HDP slams top Turkish religious body's declaration of Bitcoin un-Islamic

A pro-Kurdish party lawmaker said the Islamic institution should 'heed its own business' instead of issuing fatwas to call digital currencies impermissible.

ERBIL, Kurdistan Region (Kurdistan 24) - Pro-Kurdish People's Democratic Party (HDP) lawmaker Ziya Pir criticized Turkey's Directorate of Religious Affairs for giving an opinion this week on the use of digital currencies, declaring them impermissible in the Islamic law.

"Although some use digital currencies as a medium of exchange, they cannot be deemed as money because they lack a store of value or power guaranteed by state auditing and backing from a central financial institution," said a fatwa (religious decree) by the Islamic Directorate also known as Diyanet.

Addressing a parliamentary session, MP Pir said the fatwa reminded him of 15th-century attempts by some scholars to declare printing technology as "haram" or forbidden.

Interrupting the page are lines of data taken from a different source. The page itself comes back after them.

-- ==== Sys2Proof/Machine/Sync.lean ====
section
/-!
DEFINITION. Messages, barriers, waits on an address and event counters (10_sync.md, R316 to R338), with the events of the
receive path and of the block signal network.
-/
namespace Sys2Proof.Machine

/-! ### Message registers and the receive path (R316 to R318) -/

/-- A message register. -/
def Core.qreg (c : Core) (q : BitVec 4) : QReg := vget c.regs.qregs q.toNat {}

/-- Writes a message register. -/
def Core.setQ (c : Core) (q : BitVec 4) (x : QReg) : Core :=
  { c with regs := { c.regs with qregs := vset c.regs.qregs q.toNat x } }

/-- A message fills its register and sets the wake latch (R316, R132). -/
def Core.fillQ (c : Core) (q : BitVec 4) (d : V256) : Core := (c.setQ q { data := d, full := true }).wakeUp

/-- An earlier message for a core and q waits in the tile (R317). -/
def Tile.waiting (t : Tile) (c : CoreId) (q : BitVec 4) : Bool :=
  (t.restored ++ t.inbound).any (fun m => m.dst == c && m.q == q)

/-- A core has a bound team of a job (R317). -/
def State.boundFor (s : State) (c : CoreId) (job : BitVec 6) : Bool :=
  (s.coreAt c).run != .unbound && s.tile.job == some job

/-- The delivery of a message at its tile (R317); none while the junction must hold it. -/
def deliverMessage (m : Message) (s : State) : Option State :=
  if s.boundFor m.dst m.job && !((s.coreAt m.dst).qreg m.q).full && !(s.tile.waiting m.dst m.q) then
    some (s.updCore m.dst (fun c => c.fillQ m.q m.data))
  else if s.tile.inbound.length < 32 then some { s with tile := { s.tile with inbound := s.tile.inbound ++ [m] } }
  else none

/-- The acknowledgement of a counted message (R318). -/
def ackMessage (m : Message) (s : State) : State :=
  if m.counted then s.inject .relief (.tile m.tile) (.ack { tile := m.tile, core := m.core } .n none false none) else s

/-- A replay-flagged message stands at or below the mark of its source (R318, R396). -/
def oldMessage (l : List Mark) (m : Message) : Bool :=
  m.replay && (m.counted || m.fromBox) &&
    match findMark l { tile := m.tile, core := m.core } with
    | some k => underMark (if m.fromBox then k.bseq else k.mseq) m.seq
    | none => false

/-- The mark of a message's source advances (R318, R396). -/
def markMessage (m : Message) (s : State) : State :=
  let put (f : Mark → Mark) : State :=
    { s with tile := { s.tile with marks := putMark s.tile.marks { tile := m.tile, core := m.core } f } }
  if m.fromBox then put (fun k => { k with bseq := raiseMark k.bseq m.seq })
  else if m.counted then put (fun k => { k with mseq := raiseMark k.mseq m.seq })
  else s

/-- A message reaches its tile (R317, R318); a repeated one that a box sent on has been acknowledged (R406, R443). -/
def performMessage (p : Packet) (s : State) : Option State :=
  match p.msg with
  | .message m =>
    let src : CoreRef := { tile := m.tile, core := m.core }
    if oldMessage s.tile.marks m then some (if p.again then s else ackMessage m s)
    else if (m.counted || m.fromBox) && !markRoom s.tile.marks src then none
    else
      let noted := s.noteInput .message m.dst 0 (s.coreAt m.dst).retired src m.jt m.seq (natBytes m.data.toNat 32) p
      match deliverMessage m noted with
      | none => none
      | some t =>
        some (ackMessage m (markMessage m t))
  | _ => none

def execMessageArrival (id : Nat) (s : State) : Result := s.take id performMessage

/-- Takes the oldest message for a core and q out of a list. -/
def takeMessage (c : CoreId) (q : BitVec 4) : List Message → Option (Message × List Message)
  | [] => none
  | m :: r =>
    if m.dst = c ∧ m.q = q then some (m, r)
    else (takeMessage c q r).map (fun x => (x.1, m :: x.2))

/-- The oldest waiting message for a core and an empty q moves into it (R317): restored ones first. -/
def moveMessage (c : CoreId) (q : BitVec 4) (s : State) : State :=
  if ((s.coreAt c).qreg q).full || (s.coreAt c).run == .unbound then s
  else
    match takeMessage c q s.tile.restored with
    | some (m, r) =>
      ({ s with tile := { s.tile with restored := r } }).updCore c (fun x => x.fillQ q m.data)
    | none =>
      match takeMessage c q s.tile.inbound with
      | some (m, r) =>
        if s.tile.job = some m.job then
          ({ s with tile := { s.tile with inbound := r } }).updCore c (fun x => x.fillQ q m.data)
        else s
      | none => s

def execMessageBufferMove (site : SiteId) (core : CoreId) (q : BitVec 4) (s : State) : Result :=
  .next (moveMessage core q (s.focusSite site))

/-! ### send, sendv, recv, recvv, qstat (R319 to R322) -/

/-- A message of the core in focus to itself or another core of its tile still waits in the junction (R317). -/
def State.ownHeld (s : State) : Bool :=
  s.wafer.net.any (fun p =>
    match p.msg with
    | .message m => m.tile == s.tile.tile && m.core == s.coreNo && p.dest == .tile s.tile.tile
    | _ => false)

/-- The header of the next message of the core in focus. -/
def State.nextMessage (s : State) (x : Word) (d : V256) (counted : Bool) : Message :=
  { jt := s.tile.jt, core := s.coreNo, tile := s.tile.tile, job := s.tile.job.getD 0, seq := s.core.sync.msgSeq + 1,
    dst := BitVec.ofNat 3 (field x 12 3), q := BitVec.ofNat 4 (field x 16 4), data := d, counted := counted,
    replay := s.tile.replay.isSome || s.tile.flagged, order := s.wafer.nextId }

/-- The message sequence advances (R318). -/
def Core.nextMsgSeq (c : Core) : Core := { c with sync := { c.sync with msgSeq := c.sync.msgSeq + 1 } }

/-- A send (R318, R320): to the own tile performed at once, to another posted and counted. -/
def sendMessage (x : Word) (d : V256) (s : State) : Issue :=
  let l := s.tile.logical (field x 0 12)
  if field x 20 44 ≠ 0 || x.getLsbD 15 || decide (s.tile.tiles ≤ field x 0 12) then .trap 5 x s
  else if l = s.tile.tile then
    let m := s.nextMessage x d false
    let s := { s with core := s.core.nextMsgSeq }
    match (if s.ownHeld then none else deliverMessage m s) with
    | some s => s.next4
    | none => (s.launchPacket .relief (.tile l) none (.message m)).next4
  else if (findPoint s.junction.points l.toNat).isNone then .trap 5 x s
  else if !s.core.countRoom .n then .wait s
  else
    let m := s.nextMessage x d true
    let s := { s with core := s.core.nextMsgSeq.countUp .n }
    (s.inject .relief (.tile l) (.message m)).next4

def execSend (a b : BitVec 5) (s : State) : Result := (sendMessage (s.reg a) (zext64 (s.reg b) |>.setWidth 256) s).result

def execSendv (h : BitVec 1) (a v : BitVec 5) (s : State) : Result :=
  (sendMessage (s.reg a) ((s.core.vreg v).data.extractLsb' (256 * h.toNat) 256) s).result

/-- Empties a message register after its message is read (R321). -/
def Core.emptyQ (c : Core) (q : BitVec 4) : Core := c.setQ q { c.qreg q with full := false }
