/-- The merge at the tile in focus is recorded at its holder, with the position of each core (R206, R421). -/
def noteMerge (d : DomainKey) (s : State) : State :=
  match (if s.keepsWaybill then s.wafer.waybill s.tile.tile else none) with
  | none => s
  | some b =>
    let num := s.detCount
    let det : Det :=
      { kind := .remoteWrite, core := 0, slice := 0, pos := 0, srcKind := .junction, src := d.did.toNat, srcCore := 0,
        seq := 0, payload := [], places := coreIds.map (fun c => (s.coreAt c).retired) }
    let p : Packet :=
      { id := 0, line := .relief, origin := s.site, dest := .tile s.tile.tile, site := s.site, fromRim := true,
        msg := .mergeRound d }
    let w := s.wafer.appendDet b det
    let e : SentEntry := { src := none, dst := s.tile.tile, num := num, pkt := p }
    { s with tile := { s.tile with detBase := num + 1, confirmed := num + 1 },
             wafer := { w with healing := { w.healing with sent := w.healing.sent ++ [e] } } }

/-- The merge at the tile in focus, with its record. -/
def mergeHere (d : DomainKey) (ms : List (Nat × CoreId)) (s : State) : State :=
  mergeTile d.job ms (if s.holdsFor d.job ms then noteMerge d s else s)

/-- The merge applies what the members issued (R206); with nothing left to send again, the release goes out. -/
def execDeterministicMerge (d : DomainKey) (s : State) : Result :=
  .next (match s.wafer.barriers.find? (fun b => b.domain == d) with
    | some b =>
      let xs := s.jobSites d.job
      if b.phase = .merging && s.rootPresent b && xs.all (fun x => (s.focusSite x).mayMerge) then
        let ms := s.wafer.members d
        let s := s.atSites (mergeHere d ms) xs
        let s := s.wafer.rim.slices.foldl (mergeRim d.job ms) s
        if !(s.wafer.rowsAway d) && (s.memberSites d).all (fun m => (s.coreOfSite m.1 m.2).detRows.isEmpty) then releaseBarrier b s
        else { s with wafer := s.wafer.setPhase d .resending }
      else s
    | none => s)

/-- Who sent a packet, and its place among the source's sequences (R426): 0 ASEQ, 1 messages, 2 OSEQ. -/
def Msg.stamp : Msg → Option (CoreRef × Nat × W32)
  | .message m => if m.fromBox then none else some ({ tile := m.tile, core := m.core }, 1, m.seq)
  | .acc q => some (q.req.src, 0, q.req.seq)
  | .amo q => some (q.req.src, 0, q.req.seq)
  | .store r _ _ => some (r.src, 2, r.seq)
  | .stf r _ _ _ => some (r.src, 2, r.seq)
  | .put r _ _ _ _ => some (r.src, 2, r.seq)
  | .fullEmpty r _ _ _ _ => some (r.src, 2, r.seq)
  | .chunk r _ _ => some (r.src, 2, r.seq)
  | .setFlag r _ _ _ => some (r.src, 2, r.seq)
  | .rowStore r _ _ _ => some (r.src, 2, r.seq)
  | _ => none

/-- A commit notice goes to each sender of the interval (R416, R429). -/
def sendNotices (img : Image) (s : State) : State :=
  let mine := s.wafer.healing.sent.filter (fun e => e.dst == s.tile.tile && decide (e.num < img.tile.detBase))
  let srcs := (mine.filterMap (fun e => (e.pkt.msg.stamp).map (·.1))).eraseDups
  srcs.foldl (fun s c =>
    match findMark img.tile.marks c with
    | some m => s.launchPacket .relief (.tile c.tile) none (.commitNotice s.tile.tile c m.aseq m.mseq m.oseq)
    | none => s) s

/-- A tile or controller that keeps marks for the tile in focus learns of its commit (R427). -/
def sendCovers (img : Image) (s : State) : State :=
  let l := s.tile.tile
  let cs := img.cores.map (fun p => ({ tile := l, core := p.1 }, p.2))
  let holds (ms : List Mark) (c : CoreRef) : Bool := ms.any (fun m => m.src == c)
  let send (s : State) (d : Dest) (ms : List Mark) : State :=
    cs.foldl (fun s c =>
      if holds ms c.1 then
        s.launchPacket .relief d none (.commitNotice l c.1 (some c.2.acc.aseq) (some c.2.sync.msgSeq) (some c.2.post.oseq))
      else s) s
  let s := s.siteIds.foldl (fun s x => let t := s.tileAt x; send s (.tile t.tile) t.marks) s
  s.wafer.rim.marks.foldl (fun s p => send s (.controller p.1) p.2) s

/-- Entries whose packets carry no sequence of a core are freed with the receiver's commit. -/
def Wafer.freeReplies (w : Wafer) (l : TileNo) (n : Nat) : Wafer :=
  { w with healing := { w.healing with
      sent := w.healing.sent.filter (fun e => !(e.dst == l && decide (e.num < n) && e.pkt.msg.stamp.isNone)) } }

/-- The staged boundary of the tile in focus commits (R416): the state record and the shadow, the log, the notices, and the
cores that wait for it or for one before it, which was lost with its holder (R420). -/
def commitBoundary (b : Waybill) (img : Image) (n : Nat) (s : State) : State :=
  let num : W32 := img.tile.intv.setWidth 32 - 1
  let s := s.mapWaybill (fun b =>
    { b with committed := img, staged := none, applying := true, lost := false, log := b.log.drop (n - b.logBase),
             logBase := max n b.logBase })
  let s := { s with wafer := s.wafer.writeRecord b img }
  let s := sendCovers img (sendNotices img s)
  let s := { s with wafer := s.wafer.freeReplies s.tile.tile n, tile := { s.tile with flagged := false } }
  s.updCores (fun c => if c.commitWait.any (fun n => atMost n num) then { c with commitWait := none } else c)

"For a monetary to be accepted as money, it should be valued by a state authority or backed by a commodity with an intrinsic value such as gold," Diyanet's decree read in response to a question submitted online on the use of Bitcoin, Ethereum and others.

"The then Shaykh al-Islam [Grand Mufti] claimed this a kafir [infidel] invention, cannot be used," Pir said.

"Diyanet cites Wikipedia, now banned, to refer to the volatility of cryptocurrencies," Pir continued, also expressing his exasperation with the government blocking of access to the online encyclopedia since earlier this year.

Turkish authorities banned Wikipedia over content suggesting Ankara's perceived support for militant groups, including the Islamic State (IS) which US-backed Kurdish forces in Iraq and Syria have been fighting against.

Diyanet, funded by taxpayers as an official state institution of the constitutionally secular republic of Turkey, solely serves the Sunni-majority population of the country, running tens of thousands of mosques and paying salaries of over 100 thousand civil servants, mostly imams.

"Diyanet should heed its own business," Pir said.

Bitcoin this week hit record-breaking highs, rocketing over 10,000 US Dollars in value, a ten-fold increase since the beginning of the year.

Introduced in 2009, the decentralized Bitcoin uses peer-to-peer transactions through encryption, enabling fast and anonymous transfers.